I know that I need to use this

use rayon::prelude::*;
fn sum_of_squares(input: &[f64]) ->f64 {
    for i in total.iter() // <-- just change that!
         .map(|&i| i * i)
         .sum()
}

but I still don't understand what to do.

Here is my code

use rayon::prelude::*;

pub fn factorial(n: f64) -> f64 {
    if n == 0.0 {
        return 1.00;
    } else {
        let result: f64 = factorial(n - 1.0) * n;

        return result;
    }
}

pub fn estimate_pi() -> f64 {
    let mut total: f64 = 0.0;
    let mut k: f64 = 0.0;
    let factor1: f64 = 2.0;
    let factor: f64 = (factor1.sqrt() * 2.0) / 9801.0;

    loop {
        let num: f64 = factorial(4.0 * k) * (1103.0 + (26390.0 * k));
        let numm: f64 = 396.0;
        let den: f64 = factorial(k).powf(4.0) * numm.powf(4.0 * k);
        let term: f64 = factor * num / den;

        total += term;

        if term.abs() < 1e-15 {
            break;
        }

        k += 1.0;
    }

    return 1.0 / total;
}

fn main() {
    println!("{}", estimate_pi());
}

Playground

PitaJ · Accepted Answer · 2019-12-08T07:46:17.973

The first step is to make your algorithm parallelizable, by making each iteration independent.
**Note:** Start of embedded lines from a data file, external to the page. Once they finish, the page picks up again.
theorem inProgress_padding (h : b.Inv) (hp : b.phase = phasePackPad) :
    ((b.pack Config.pad).toPhase phaseEmit).InProgress := by
  have going : b.phase ≠ phaseIdle := by simp [hp]
  have idx := h.idx_eq_zero (by simp [hp])
  have nb : b.nb = 57 := BitVec.eq_of_toNat_eq (by simp [h.nb_determined going, hp, bitsAppended])
  have acc : b.acc = packGlyphs (packHeader 0) b.gb 6 := by simp [h.acc_exact going, hp, bitsPacked]
  exact ⟨by simp, by simp, ⟨h.idx_le, by simp [idx]⟩, by simp [nb, bitsAppended],
    by simp [acc, bitsPacked, buildFrame, packFrom]⟩

/-- Every operation that goes on with the request carries on from what the registers hold. -/
theorem inProgress_of_effect (h : b.Inv) (hp : encode i = .phase b.phase) (he : Effect p b i c) (hl : i ≠ .load)
    (busy : c.phase ≠ phaseIdle) : c.InProgress := by
  have going : b.phase ≠ phaseIdle := phase_ne_idle_of_encode hp hl
  have phase : ∀ q, encode i = .phase q → b.phase = q := fun q hq => Code.phase.inj (hp.symm.trans hq)
  cases he using Effect.elim with
  | accept | hold => exact absurd rfl hl
  | raise | present => exact absurd rfl busy
  | pass | noPoint | point | battery =>
    exact h.inProgress_of_sameAccumulator going (by simp [phase _ rfl]) busy (by simp) ⟨rfl, rfl, rfl⟩
  | opcode => exact h.inProgress_opcode (phase _ rfl)
  | address => exact h.inProgress_address (phase _ rfl)
  | lastByte h5 => exact h.inProgress_lastByte (phase _ rfl) h5
  | byte j hj h5 => exact h.inProgress_byte (phase _ rfl) hj h5
  | padding => exact h.inProgress_padding (phase _ rfl)
  | write | init1 | init2 => cases hp

end Block.Inv

/-! ### The invariant of R41 -/

/-- The reset values meet the invariant: IDLE, no flag set and nothing appended (R39). -/
theorem Block.reset_inv : Block.reset.Inv where
  phase_legal := by decide
  idx_le := by decide
  idx_only_in_dat := by decide
  not_done_and_err := by decide
  clear_while_busy := by decide
  nb_determined := by decide
  acc_bounded := by decide
  frame_form := by decide
  acc_exact := by decide
  selectors_checked := by decide
  ecode_of_err := by decide
  loaded_while_busy := by decide
  framed_when_done := by decide
  frame_of_request := by decide
  frame_wellFormed := by decide
  nb_in_idle := by decide

namespace Block.Inv

variable {b c : Block} {p : Ports} {i : Instr}

/-- LOAD begins a request with an empty accumulator and cleared flags (R120). -/
theorem accept (h : b.Inv) : (b.accept p).Inv where
  phase_legal := by simp
  idx_le := by simp
  idx_only_in_dat := by simp
  not_done_and_err := by simp
  clear_while_busy := by simp
  nb_determined := by simp [bitsAppended]
  acc_bounded := by simp
  frame_form := by simp
  acc_exact := by simp [bitsPacked]
  selectors_checked := by simp
  ecode_of_err := by simp
  loaded_while_busy := by simp
  framed_when_done := by simp
  frame_of_request := by simp
  frame_wellFormed := h.frame_wellFormed
  nb_in_idle := by simp

/-- A failing CHECK ends the request before anything was appended (R203). -/
theorem raise (h : b.Inv) (hp : b.phase = phaseCheck) : (b.raise .invalidArgument).Inv := by
  have going : b.phase ≠ phaseIdle := by simp [hp]
  have done : b.done = false := (h.clear_while_busy going).1
  have idx : b.idx = 0 := h.idx_eq_zero (by simp [hp])
  have nb : b.nb = 0 := BitVec.eq_of_toNat_eq (by simp [h.nb_determined going, hp, bitsAppended])
  exact {
    phase_legal := by simp
    idx_le := h.idx_le
    idx_only_in_dat := by simp [idx]
    not_done_and_err := by simp [done]
    clear_while_busy := by simp
    nb_determined := by simp
    acc_bounded := by simp
    frame_form := by simp [done]
    acc_exact := by simp
    selectors_checked := by simp
    ecode_of_err := rfl
    loaded_while_busy := by simp
    framed_when_done := by simp [done]
    frame_of_request := by simp [done]
    frame_wellFormed := h.frame_wellFormed
    nb_in_idle := fun _ => .inl nb }

/-- EMIT presents a complete frame of `GB` (R29, R145). -/
theorem present (h : b.Inv) (hp : b.phase = phaseEmit) : (b.present.toPhase phaseIdle).Inv := by
  have going : b.phase ≠ phaseIdle := by simp [hp]
  have err : b.err = false := (h.clear_while_busy going).2
  have idx : b.idx = 0 := h.idx_eq_zero (by simp [hp])
  have nb : b.nb = 64 := BitVec.eq_of_toNat_eq (by simp [h.nb_determined going, hp, bitsAppended])
  have acc : b.acc = buildFrame b.gb := by simp [h.acc_exact going, hp, bitsPacked]
  have wellFormed : frameWellFormed b.acc = true := acc ▸ frameWellFormed_buildFrame b.gb
  exact {
    phase_legal := by simp
    idx_le := h.idx_le
    idx_only_in_dat := by simp [idx]
    not_done_and_err := by simp [err]
    clear_while_busy := by simp
    nb_determined := by simp
    acc_bounded := by simp
    frame_form := fun _ => extract_of_frameWellFormed wellFormed
    acc_exact := by simp
    selectors_checked := by simp
    ecode_of_err := h.ecode_of_err
    loaded_while_busy := by simp
    framed_when_done := fun _ => h.loaded_while_busy going
    frame_of_request := fun _ => acc
    frame_wellFormed := fun _ => wellFormed
    nb_in_idle := fun _ => .inr nb }

/-- After an operation that goes on with the request, both selectors have been checked. -/
theorem selectors_of_effect (h : b.Inv) (hp : encode i = .phase b.phase) (he : Effect p b i c) (hl : i ≠ .load)
    (busy : c.phase ≠ phaseIdle) : legalSelector c.dp.toInt = true ∧ legalSelector c.bl.toInt = true := by
  by_cases hc : i = .check
  · subst hc
    obtain ⟨legal, rfl⟩ | ⟨-, rfl⟩ := he
    · exact legal
    · exact absurd rfl busy
  · obtain ⟨hd, hb⟩ := he.operands_kept hl
    rw [hd, hb]
    exact h.selectors_checked (two_le_of_encode hp hl hc)
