-- ==== Sys2Proof/Machine/Events.lean ====
section
/-! DEFINITION. What can happen to the machine from outside, as plain data: the host operations of R186 to R193, reset
(R230), the turns the core is given (R8), and the values the host's reads return. -/

namespace Sys2Proof.Machine

/-- The host operations (R186 to R193), each atomic. -/
inductive HostOp where
  /-- `H_WRITE_IBUF a, b`, R186 -/
  | writeIbuf (a : Nat) (b : Byte)
  /-- `H_WRITE_ILEN n`, R187 -/
  | writeIlen (n : Nat)
  /-- `H_WRITE_CMD c`, R188 -/
  | writeCmd (c : Cmd)
  /-- `H_START`, R178 and R189 -/
  | start
  /-- `H_READ_STATUS`, R190 -/
  | readStatus
  /-- `H_READ_OLEN`, R191 -/
  | readOlen
  /-- `H_READ_OBUF a`, R192 -/
  | readObuf (a : Nat)
  /-- `H_READ_CMD`, R193 -/
  | readCmd
  /-- `H_READ_ILEN`, R193 -/
  | readIlen
  deriving DecidableEq, Repr

/-- One thing that happens next. The order of the events is the order in which the agents of R8 act. Log 2. -/
inductive Event where
  /-- The host takes one host operation. -/
  | host (op : HostOp)
  /-- Reset, R230. -/
  | reset
  /-- The core is given one turn: one core step if it has one (R181). -/
  | core
  /-- One whole operation, undisturbed: `H_START`, then core steps until STATE ≠ BUSY (R172 to R177, R184). Log 1. -/
  | execute
  deriving DecidableEq, Repr

/-- The value one host read returned (R190 to R193). -/
inductive Reply where
  | status (w : BitVec 8)
  | olen (n : Nat)
  | obuf (a : Nat) (b : Byte)
  | cmd (c : Cmd)
  | ilen (n : Nat)
  deriving DecidableEq, Repr

end Sys2Proof.Machine
end

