-- ==== Sys2Proof/Certificates/Slice0/Obligations.lean ====
section
/-! DEFINITION. The statements about the model, each with the rule of spec/ it rests on. -/

open Sys2Proof Sys2Proof.Machine

/-! ## Encodings -/

/-- R84, R80, R81: the six command words, written out from DIR and the two characters, and some words that are none (R85). -/
def Obligations.CommandWordsDecode : Prop :=
  decode 0x03031#17 = .ok .compressDeltaRle ∧ decode 0x03032#17 = .ok .compressRleOnly ∧
  decode 0x03033#17 = .ok .compressDeltaOnly ∧ decode 0x13031#17 = .ok .decompressDeltaRle ∧
  decode 0x13032#17 = .ok .decompressRleOnly ∧ decode 0x13033#17 = .ok .decompressDeltaOnly ∧
  decode 0x00000#17 = .error .invalidMethod ∧ decode 0x03130#17 = .error .invalidMethod ∧
  decode 0x03030#17 = .error .invalidMethod ∧ decode 0x03034#17 = .error .invalidMethod ∧
  decode 0x03939#17 = .error .invalidMethod ∧ decode 0x13939#17 = .error .invalidMethod

/-- R80, R84, R85: over all 2^17 words, a word decodes to a command exactly when it is that command's encoding, its fields
are the command's direction and selector, and a word is rejected exactly when its METHOD is none of the three. -/
def Obligations.DecodeExactlyEncodings : Prop :=
  ∀ (c : Cmd) (i : Instr),
    (decode c = .ok i ↔ c = encode i) ∧
    (decode c = .ok i ↔ cmdDir c = i.dir ∧ cmdMethod c = i.selector) ∧
    (decode c = .error .invalidMethod ↔
      cmdMethod c ≠ 0x3031#16 ∧ cmdMethod c ≠ 0x3032#16 ∧ cmdMethod c ≠ 0x3033#16)

/-- R24, R86: the fields of STATUS at their bits and with their codes, and, under the invariant, the six words that can be
read. -/
def Obligations.StatusWordFormat : Prop :=
  ∀ s : State,
    s.statusWord.toNat =
      (match s.state with | .idle => 0 | .busy => 1 | .done => 2 | .error => 3) +
      4 * (match s.err with | .none => 0 | .invalidMethod => 1 | .malformedRLEStream => 2 | .capacityExceeded => 3) ∧
    (s.Inv → s.statusWord ∈ [0x00#8, 0x01#8, 0x02#8, 0x07#8, 0x0B#8, 0x0F#8])

/-! ## Reset -/

/-- R43: the values the spec gives for reset. -/
def Obligations.ResetVisibleRegisters : Prop :=
  State.reset.cmd = 0#17 ∧ State.reset.ilen = 0 ∧ State.reset.olen = 0 ∧ State.reset.state = .idle ∧
  State.reset.err = .none ∧ State.reset.statusWord = 0x00#8 ∧ decode State.reset.cmd = .error .invalidMethod

/-- R230, R231: reset in any state, BUSY or not: CMD, ILEN, OLEN and STATUS 0. Nothing is said of what R230
leaves unspecified. -/
def Obligations.ResetEventEffect : Prop :=
  ∀ (s : State) (rest : List Event), s.script = .reset :: rest →
    ∃ t, step s = .next t ∧ t.cmd = 0#17 ∧ t.ilen = 0 ∧ t.olen = 0 ∧ t.state = .idle ∧ t.err = .none ∧
      t.statusWord = 0x00#8 ∧ t.script = rest

/-! ## Host operations -/

/-- R186: the byte is written when the machine is not BUSY and the index is below ICAP; otherwise nothing changes. -/
def Obligations.HostWritesInputByte : Prop :=
  ∀ (s : State) (a : Nat) (b : Byte) (rest : List Event), s.script = .host (.writeIbuf a b) :: rest →
    ∃ t, step s = .next t ∧ t = { s with script := rest, ibuf := t.ibuf } ∧
      (s.state ≠ .busy → indexFits a s.params.icap = true →
        t.ibuf.read a = some b ∧ WritesOnly s t .ibuf a 1) ∧
      (s.state = .busy ∨ indexFits a s.params.icap = false → t.ibuf = s.ibuf)

/-- R187: any number of `LEN_W` bits is stored when the machine is not BUSY, also one above ICAP. -/
def Obligations.HostWritesInputLength : Prop :=
  ∀ (s : State) (n : Nat) (rest : List Event), s.script = .host (.writeIlen n) :: rest →
    s.params.lengthFits n = true →
    step s = .next { s with script := rest, ilen := if s.state = .busy then s.ilen else n }

/-- Log 7, the model's choice: a number that `LEN_W` bits cannot hold is refused, since R187 gives no such operation. -/
def Obligations.TooWideLengthRefused : Prop :=
  ∀ (s : State) (n : Nat) (rest : List Event), s.script = .host (.writeIlen n) :: rest →
    s.params.lengthFits n = false → step s = .refused .lengthTooWide

/-- R188: any 17-bit value is stored when the machine is not BUSY, legal or not, and nothing starts. -/
def Obligations.HostWritesCommand : Prop :=
  ∀ (s : State) (c : Cmd) (rest : List Event), s.script = .host (.writeCmd c) :: rest →
    step s = .next { s with script := rest, cmd := if s.state = .busy then s.cmd else c }

/-- R178: `H_START`, the three tests in their order, and the start with `StageInit` written out. -/
def Obligations.HostStartPseudocode : Prop :=
  ∀ (s : State) (rest : List Event), s.script = .host .start :: rest →
    step s = .next
      (if s.state = .busy then { s with script := rest }
       else if cmdMethod s.cmd ≠ 0x3031#16 ∧ cmdMethod s.cmd ≠ 0x3032#16 ∧ cmdMethod s.cmd ≠ 0x3033#16 then
         { s with script := rest, state := .error, err := .invalidMethod, olen := 0 }
       else if cmdDir s.cmd = 1#1 ∧ (cmdMethod s.cmd = 0x3031#16 ∨ cmdMethod s.cmd = 0x3032#16) ∧ s.ilen % 2 = 1 then
         { s with script := rest, state := .error, err := .malformedRLEStream, olen := 0 }
       else if lengthWithin s.ilen s.params.icap = false then
         { s with script := rest, state := .error, err := .capacityExceeded, olen := 0 }
       else
         { s with script := rest, olen := 0, err := .none, state := .busy, stg := 0, slen := s.ilen,
                  rp := 0, wp := 0, prev := 0#8, acc := 0#8, cnt := 0#8, rem := 0#8 })

/-- R190: the STATUS word, at any time, with no side effect. -/
def Obligations.HostReadsStatus : Prop :=
  ∀ (s : State) (rest : List Event), s.script = .host .readStatus :: rest →
    step s = .next { s with script := rest, replies := .status s.statusWord :: s.replies }

/-- R191: OLEN when not BUSY, which is 0 in IDLE and ERROR and the result's length in DONE; while BUSY some number of the
register's width, whichever (log 5). -/
def Obligations.HostReadsOutputLength : Prop :=
  ∀ (s : State) (rest : List Event), s.script = .host .readOlen :: rest →
    (s.state ≠ .busy → step s = .next { s with script := rest, replies := .olen s.olen :: s.replies }) ∧
    (s.state = .busy → ∃ n, s.params.lengthFits n = true ∧
      step s = .next { s with script := rest, replies := .olen n :: s.replies, draws := s.draws + 1 }) ∧
    (s.Inv → s.state = .idle ∨ s.state = .error → s.olen = 0) ∧
    (s.Inv → s.state = .done → ∃ y, s.result = some y ∧ s.olen = y.length)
The first thing I did was add a debug statement to print the final value of k:

        k += 1.0;
    }

    dbg!(k);

    return 1.0 / total;

that printed k = 2, so I can use that to create a range of k values independent for each iteration:

(0..=iterations) // [0, 1, 2] for iterations = 2

We'll iterate over the elements in that range, instead of using the epsilon check you have:

pub fn estimate_pi(iterations: usize) -> f64 {
    let mut total: f64 = 0.0;
    let factor1: f64 = 2.0;
    let factor: f64 = (factor1.sqrt() * 2.0) / 9801.0;

    for i in 0..=iterations {
        let k: f64 = i as f64;

        let num: f64 = factorial(4.0 * k) * (1103.0 + (26390.0 * k));
        let numm: f64 = 396.0;
        let den: f64 = factorial(k).powf(4.0) * numm.powf(4.0 * k);
        let term: f64 = factor * num / den;

        total += term;
    }

    return 1.0 / total;
}

// call estimate_pi(2)

Total is just a sum of all of the iterations, so we can convert this from a loop into an map-reduce operation. For each number in the range, we calculate the term. Then, we use fold (reduce) to calculate the sum.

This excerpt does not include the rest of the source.